A cellular mechanism underlying the restoration of thermo/photoperiod-sensitive genic male sterility.

机构信息

Shanghai Key Laboratory of Plant Molecular Sciences, College of Life Sciences, Shanghai Normal University, Shanghai 200234, China; College of Resources & Environment, Jiujiang University, Jiujiang, Jiangxi 332005, China.

Shanghai Key Laboratory of Plant Molecular Sciences, College of Life Sciences, Shanghai Normal University, Shanghai 200234, China.

出版信息

Mol Plant. 2021 Dec 6;14(12):2104-2114. doi: 10.1016/j.molp.2021.08.019. Epub 2021 Aug 28.
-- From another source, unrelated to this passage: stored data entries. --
-- ==== Sys2Proof/Machine/HostProgram.lean ====
section
/-! DEFINITION. Host programs (30_encoding.md R115) and their runs to the end (70_reset_and_hazards.md R266). The host
is outside the core; a run drives `step` with one event at a time (notes/assumptions/18.md). -/

namespace Sys2Proof.Machine

/-- A value in a host program: a word, with the bits of the result of an earlier read set in it where one is named
("host builds 0x80040000 | c", 95_test_vectors.md P1). Names are numbers. -/
inductive HostValue
  | word (w : Word)
  | orNamed (w : Word) (name : Nat)
  deriving DecidableEq, Repr

/-- A line of a host program (R115). A mnemonic line is `wr` of CMD's offset with its encoding. -/
inductive HostLine
  /-- `WR reg, value`: `BusWrite(offset(reg), value, 32)`. -/
  | wr (addr : Addr) (v : HostValue)
  /-- `RD reg -> name`: `BusRead(offset(reg), 32)`, the result named for later lines. -/
  | rd (addr : Addr) (name : Nat)
  /-- `WAIT`: repeat `RD STATUS` until STATUS.BUSY = 0. -/
  | wait
  /-- `EXPECT name = value`: a check on the result of an earlier read, not a bus transaction. -/
  | expect (name : Nat) (v : HostValue)
  /-- `<reset>`: the reset event (95_test_vectors.md P5). -/
  | reset
  deriving DecidableEq, Repr

/-- When the engine takes its turn around one line: before the line's transaction or not, and, for WAIT, after how many
reads of STATUS. Any choice is one interleaving that R84 allows. -/
structure Timing where
  engineFirst : Bool
  polls : Nat
  deriving DecidableEq, Repr

/-- A run under way: the machine, the results named so far (the newest first), and whether every EXPECT held. -/
structure HostRun where
  machine : State
  names : List (Nat × Word)
  expectationsHold : Bool
  deriving DecidableEq, Repr

/-- One event, as one step of the machine. -/
def oneEvent (e : Event) (s : State) : State :=
  match step { s with schedule := e :: s.schedule } with
  | .next t => t
  | .fault _ => s
  | .refused _ => s

/-- The word a name stands for: the word its latest read that returned one gave it, 0 when none did. DESIGN CHOICE: the
spec gives no value to a name that no read has given one, and calls a name whose read ended in a bus error undefined
(notes/assumptions/18.md). -/
def namedWord (names : List (Nat × Word)) (name : Nat) : Word :=
  ((names.find? fun p => p.1 == name).map Prod.snd).getD 0

/-- The value of an expression. -/
def hostValue (names : List (Nat × Word)) : HostValue → Word
  | .word w => w
  | .orNamed w name => w ||| namedWord names name

/-- The word the latest transaction returned; a bus error returns none. -/
def readWord (s : State) : Option Word :=
  match s.responses with
  | .data v :: _ => some v
  | _ => none

/-- A read of STATUS returned BUSY = 0. -/
def readsIdle (s : State) : Bool :=
  match readWord s with
  | some v => !v.getLsbD 0
  | none => false

/-- `WAIT`: reads of STATUS until one returns BUSY = 0, the engine taking its turn after `polls` of them at the latest
(R265). -/
def waitIdle : Nat → State → State
  | 0, s => oneEvent (.busRead Reg.status.offset (.single 32)) (oneEvent .engine s)
  | polls + 1, s =>
    let t := oneEvent (.busRead Reg.status.offset (.single 32)) s
    if readsIdle t then t else waitIdle polls t

/-- One line. DESIGN CHOICE: an `RD` that ends in a bus error returns no word and names none, so its name, which
95_test_vectors.md P3 calls undefined, keeps what an earlier read gave it (notes/assumptions/18.md). -/
def runLine (l : HostLine) (time : Timing) (h : HostRun) : HostRun :=
  let s := if time.engineFirst then oneEvent .engine h.machine else h.machine
  match l with
  | .wr addr v =>
    { h with machine := oneEvent (.busWrite addr (hostValue h.names v) (.single 32)) s }
  | .rd addr name =>
    let t := oneEvent (.busRead addr (.single 32)) s
    match readWord t with
    | some v => { h with machine := t, names := (name, v) :: h.names }
    | none => { h with machine := t }
  | .wait => { h with machine := waitIdle time.polls s }
  | .expect name v =>
    { h with
      machine := s
      expectationsHold := h.expectationsHold && namedWord h.names name == hostValue h.names v }
  | .reset => { h with machine := oneEvent .reset s }

/-- The lines of a program, each with its timing, from a state of the machine. -/
def runLines (p : List (HostLine × Timing)) (s : State) : HostRun :=
  p.foldl (fun h l => runLine l.1 l.2 h)
    { machine := s, names := [], expectationsHold := true }

/-- What is left of a run after its last line: the engine completes a command that is still pending (R265), and a run
that has ended is left as it is. -/
def endRun (h : HostRun) : HostRun := { h with machine := oneEvent .engine h.machine }

/-- A run has ended when its last line has executed and STATUS.BUSY = 0 (R266). -/
def hasEnded (h : HostRun) : Bool := !isBusy h.machine.arch

/-- The run of a program to its end (R266): its lines, then the completion of the command its last line may have left
pending. -/
def runProgram (p : List (HostLine × Timing)) (s : State) : HostRun := endRun (runLines p s)

/-- The observation of a run: the values its RD lines returned, in order, and the final state, in which STATUS.BUSY = 0
(R266). -/
def observation (h : HostRun) : List Word × Arch :=
  (h.names.reverse.map Prod.snd, h.machine.arch)

end Sys2Proof.Machine
end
DOI:10.1016/j.molp.2021.08.019
PMID:34464765
Abstract

During anther development, the transformation of the microspore into mature pollen occurs under the protection of first the tetrad wall and later the pollen wall. Mutations in genes involved in this wall transition often lead to microspore rupture and male sterility; some such mutants, such as the reversible male sterile (rvms) mutant, are thermo/photoperiod-sensitive genic male sterile (P/TGMS) lines. Previous studies have shown that slow development is a general mechanism of P/TGMS fertility restoration. In this study, we identified restorer of rvms-2 (res2), which is an allele of QUARTET 3 (QRT3) encoding a polygalacturonase that shows delayed degradation of the tetrad pectin wall. We found that MS188, a tapetum-specific transcription factor essential for pollen wall formation, can activate QRT3 expression for pectin wall degradation, indicating a non-cell-autonomous pathway involved in the regulation of the cell wall transition. Further assays showed that a delay in degradation of the tetrad pectin wall is responsible for the fertility restoration of rvms and other P/TGMS lines, whereas early expression of QRT3 eliminates low temperature restoration of rvms-2 fertility. Taken together, these results suggest a likely cellular mechanism of fertility restoration in P/TGMS lines, that is, slow development during the cell wall transition of P/TGMS microspores may reduce the requirement for their wall protection and thus support their development into functional pollens, leading to restored fertility.

摘要

在花粉发育过程中,小孢子向成熟花粉的转化是在四分体壁和花粉壁的保护下进行的。参与这一壁转变的基因发生突变,常导致小孢子破裂和雄性不育;有些突变体,如可逆雄性不育(rvms)突变体,是热/光周期敏感的基因雄性不育(P/TGMS)系。以前的研究表明,发育缓慢是 P/TGMS 育性恢复的一般机制。在这项研究中,我们鉴定了 rvms-2 的恢复基因(res2),它是编码多聚半乳糖醛酸酶的 QUARTET 3(QRT3)的等位基因,表现为四分体果胶壁降解延迟。我们发现,花粉壁形成所必需的绒毡层特异性转录因子 MS188 可以激活 QRT3 的表达,以降解果胶壁,这表明参与调控细胞壁转变的是一个非细胞自主途径。进一步的实验表明,四分体果胶壁降解的延迟是 rvms 和其他 P/TGMS 系育性恢复的原因,而 QRT3 的早期表达消除了 rvms-2 育性对低温恢复的需求。综上所述,这些结果表明 P/TGMS 系育性恢复的一种可能的细胞机制,即在 P/TGMS 小孢子细胞壁转变过程中发育缓慢可能降低其对细胞壁保护的需求,从而支持其发育成有功能的花粉,导致育性恢复。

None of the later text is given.